@[simp] theorem Dev.pump_leads {init d : Dev} (die : Nat) (h : init.Leads d) : init.Leads (Dev.pump d die) := by
  unfold Dev.pump
  extract_lets start r
  have key (l : List TxItem) : ∀ acc : Dev × List TxItem × List (Nat × Nat), init.Leads acc.1 →
      init.Leads (l.foldl (fun (acc : Dev × List TxItem × List (Nat × Nat)) x =>
        if d.quenching && !x.msg.afterT0 then acc
        else if !acc.2.2.contains x.link && acc.1.canSend x.link x.msg then (acc.1.sendMsg x.link x.slab x.msg, acc.2.1, acc.2.2)
        else (acc.1, acc.2.1 ++ [x], acc.2.2 ++ [x.link])) acc).1 := by
    induction l with
    | nil => exact fun _ ha => ha
    | cons x l ih =>
      intro acc ha
      refine ih _ ?_
      dsimp only
      split
      · exact ha
      · split
        · exact Dev.sendMsg_leads _ _ _ ha
        · exact ha
  exact Dev.setWeld_leads _ (key _ _ h)

@[simp] theorem Dev.queueOn_leads {init d : Dev} (l : Nat × Nat) (slab : Option Nat) (m : Msg) (h : init.Leads d) : init.Leads (Dev.queueOn d l slab m) := by
  simp [Dev.queueOn, h]

@[simp] theorem Dev.enqueue_leads {init d : Dev} (slab : Nat) (m : Msg) (h : init.Leads d) : init.Leads (Dev.enqueue d slab m) := by
  unfold Dev.enqueue
  repeat' first
    | with_reducible assumption
    | (intro v; refine (fun hv : init.Leads v => ?_) ?_; rotate_left; subst v)
    | (intro v; refine (fun hv : init.Leads v.1 => ?_) ?_; rotate_left; subst v)
    | (intro v; refine (fun hv : init.Leads v.2 => ?_) ?_; rotate_left; subst v)
    | intro _
    | (extract_lets -lift +onlyGivenNames w; revert w)
    | dsimp -zeta -zetaDelta only
    | with_reducible apply Dev.queueOn_leads
    | (simp [*]; done)
    | (split <;> try (rename_i e; try obtain rfl := congrArg Prod.fst e; try obtain rfl := congrArg Prod.snd e))

@[simp] theorem Dev.sendGeneral_leads {init d : Dev} (m : Msg) (h : init.Leads d) : init.Leads (Dev.sendGeneral d m) := by
  unfold Dev.sendGeneral
  repeat' first
    | with_reducible assumption
    | (intro v; refine (fun hv : init.Leads v => ?_) ?_; rotate_left; subst v)
    | (intro v; refine (fun hv : init.Leads v.1 => ?_) ?_; rotate_left; subst v)
    | (intro v; refine (fun hv : init.Leads v.2 => ?_) ?_; rotate_left; subst v)
    | intro _
    | (extract_lets -lift +onlyGivenNames w; revert w)
    | dsimp -zeta -zetaDelta only
    | with_reducible apply Dev.queueOn_leads
    | (simp [*]; done)
    | (split <;> try (rename_i e; try obtain rfl := congrArg Prod.fst e; try obtain rfl := congrArg Prod.snd e))

@[simp] theorem Dev.queueEntry_leads {init d : Dev} (slab : Nat) (heat : Nat) (e : MirrorEntry) (rid : Option Nat) (h : init.Leads d) : init.Leads (Dev.queueEntry d slab heat e rid) := by
  unfold Dev.queueEntry
  repeat' first
    | with_reducible assumption
    | (intro v; refine (fun hv : init.Leads v => ?_) ?_; rotate_left; subst v)
    | (intro v; refine (fun hv : init.Leads v.1 => ?_) ?_; rotate_left; subst v)
    | (intro v; refine (fun hv : init.Leads v.2 => ?_) ?_; rotate_left; subst v)
    | intro _
    | (extract_lets -lift +onlyGivenNames w; revert w)
    | dsimp -zeta -zetaDelta only
    | with_reducible apply Dev.setWeld_leads
    | with_reducible apply Dev.enqueue_leads
    | (simp [*]; done)
    | (split <;> try (rename_i e; try obtain rfl := congrArg Prod.fst e; try obtain rfl := congrArg Prod.snd e))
*-*-*
Please copy all of the data above exactly.

Output below →
@[simp] theorem Dev.pump_leads {init d : Dev} (die : Nat) (h : init.Leads d) : init.Leads (Dev.pump d die) := by
  unfold Dev.pump
  extract_lets start r
  have key (l : List TxItem) : ∀ acc : Dev × List TxItem × List (Nat × Nat), init.Leads acc.1 →
      init.Leads (l.foldl (fun (acc : Dev × List TxItem × List (Nat × Nat)) x =>
        if d.quenching && !x.msg.afterT0 then acc
        else if !acc.2.2.contains x.link && acc.1.canSend x.link x.msg then (acc.1.sendMsg x.link x.slab x.msg, acc.2.1, acc.2.2)
        else (acc.1, acc.2.1 ++ [x], acc.2.2 ++ [x.link])) acc).1 := by
    induction l with
    | nil => exact fun _ ha => ha
    | cons x l ih =>
      intro acc ha
      refine ih _ ?_
      dsimp only
      split
      · exact ha
      · split
        · exact Dev.sendMsg_leads _ _ _ ha
        · exact ha
  exact Dev.setWeld_leads _ (key _ _ h)

@[simp] theorem Dev.queueOn_leads {init d : Dev} (l : Nat × Nat) (slab : Option Nat) (m : Msg) (h : init.Leads d) : init.Leads (Dev.queueOn d l slab m) := by
  simp [Dev.queueOn, h]

@[simp] theorem Dev.enqueue_leads {init d : Dev} (slab : Nat) (m : Msg) (h : init.Leads d) : init.Leads (Dev.enqueue d slab m) := by
  unfold Dev.enqueue
  repeat' first
    | with_reducible assumption
    | (intro v; refine (fun hv : init.Leads v => ?_) ?_; rotate_left; subst v)
    | (intro v; refine (fun hv : init.Leads v.1 => ?_) ?_; rotate_left; subst v)
    | (intro v; refine (fun hv : init.Leads v.2 => ?_) ?_; rotate_left; subst v)
    | intro _
    | (extract_lets -lift +onlyGivenNames w; revert w)
    | dsimp -zeta -zetaDelta only
    | with_reducible apply Dev.queueOn_leads
    | (simp [*]; done)
    | (split <;> try (rename_i e; try obtain rfl := congrArg Prod.fst e; try obtain rfl := congrArg Prod.snd e))

@[simp] theorem Dev.sendGeneral_leads {init d : Dev} (m : Msg) (h : init.Leads d) : init.Leads (Dev.sendGeneral d m) := by
  unfold Dev.sendGeneral
  repeat' first
    | with_reducible assumption
    | (intro v; refine (fun hv : init.Leads v => ?_) ?_; rotate_left; subst v)
    | (intro v; refine (fun hv : init.Leads v.1 => ?_) ?_; rotate_left; subst v)
    | (intro v; refine (fun hv : init.Leads v.2 => ?_) ?_; rotate_left; subst v)
    | intro _
    | (extract_lets -lift +onlyGivenNames w; revert w)
    | dsimp -zeta -zetaDelta only
    | with_reducible apply Dev.queueOn_leads
    | (simp [*]; done)
    | (split <;> try (rename_i e; try obtain rfl := congrArg Prod.fst e; try obtain rfl := congrArg Prod.snd e))

@[simp] theorem Dev.queueEntry_leads {init d : Dev} (slab : Nat) (heat : Nat) (e : MirrorEntry) (rid : Option Nat) (h : init.Leads d) : init.Leads (Dev.queueEntry d slab heat e rid) := by
  unfold Dev.queueEntry
  repeat' first
    | with_reducible assumption
    | (intro v; refine (fun hv : init.Leads v => ?_) ?_; rotate_left; subst v)
    | (intro v; refine (fun hv : init.Leads v.1 => ?_) ?_; rotate_left; subst v)
    | (intro v; refine (fun hv : init.Leads v.2 => ?_) ?_; rotate_left; subst v)
    | intro _
    | (extract_lets -lift +onlyGivenNames w; revert w)
    | dsimp -zeta -zetaDelta only
    | with_reducible apply Dev.setWeld_leads
    | with_reducible apply Dev.enqueue_leads
    | (simp [*]; done)
    | (split <;> try (rename_i e; try obtain rfl := congrArg Prod.fst e; try obtain rfl := congrArg Prod.snd e))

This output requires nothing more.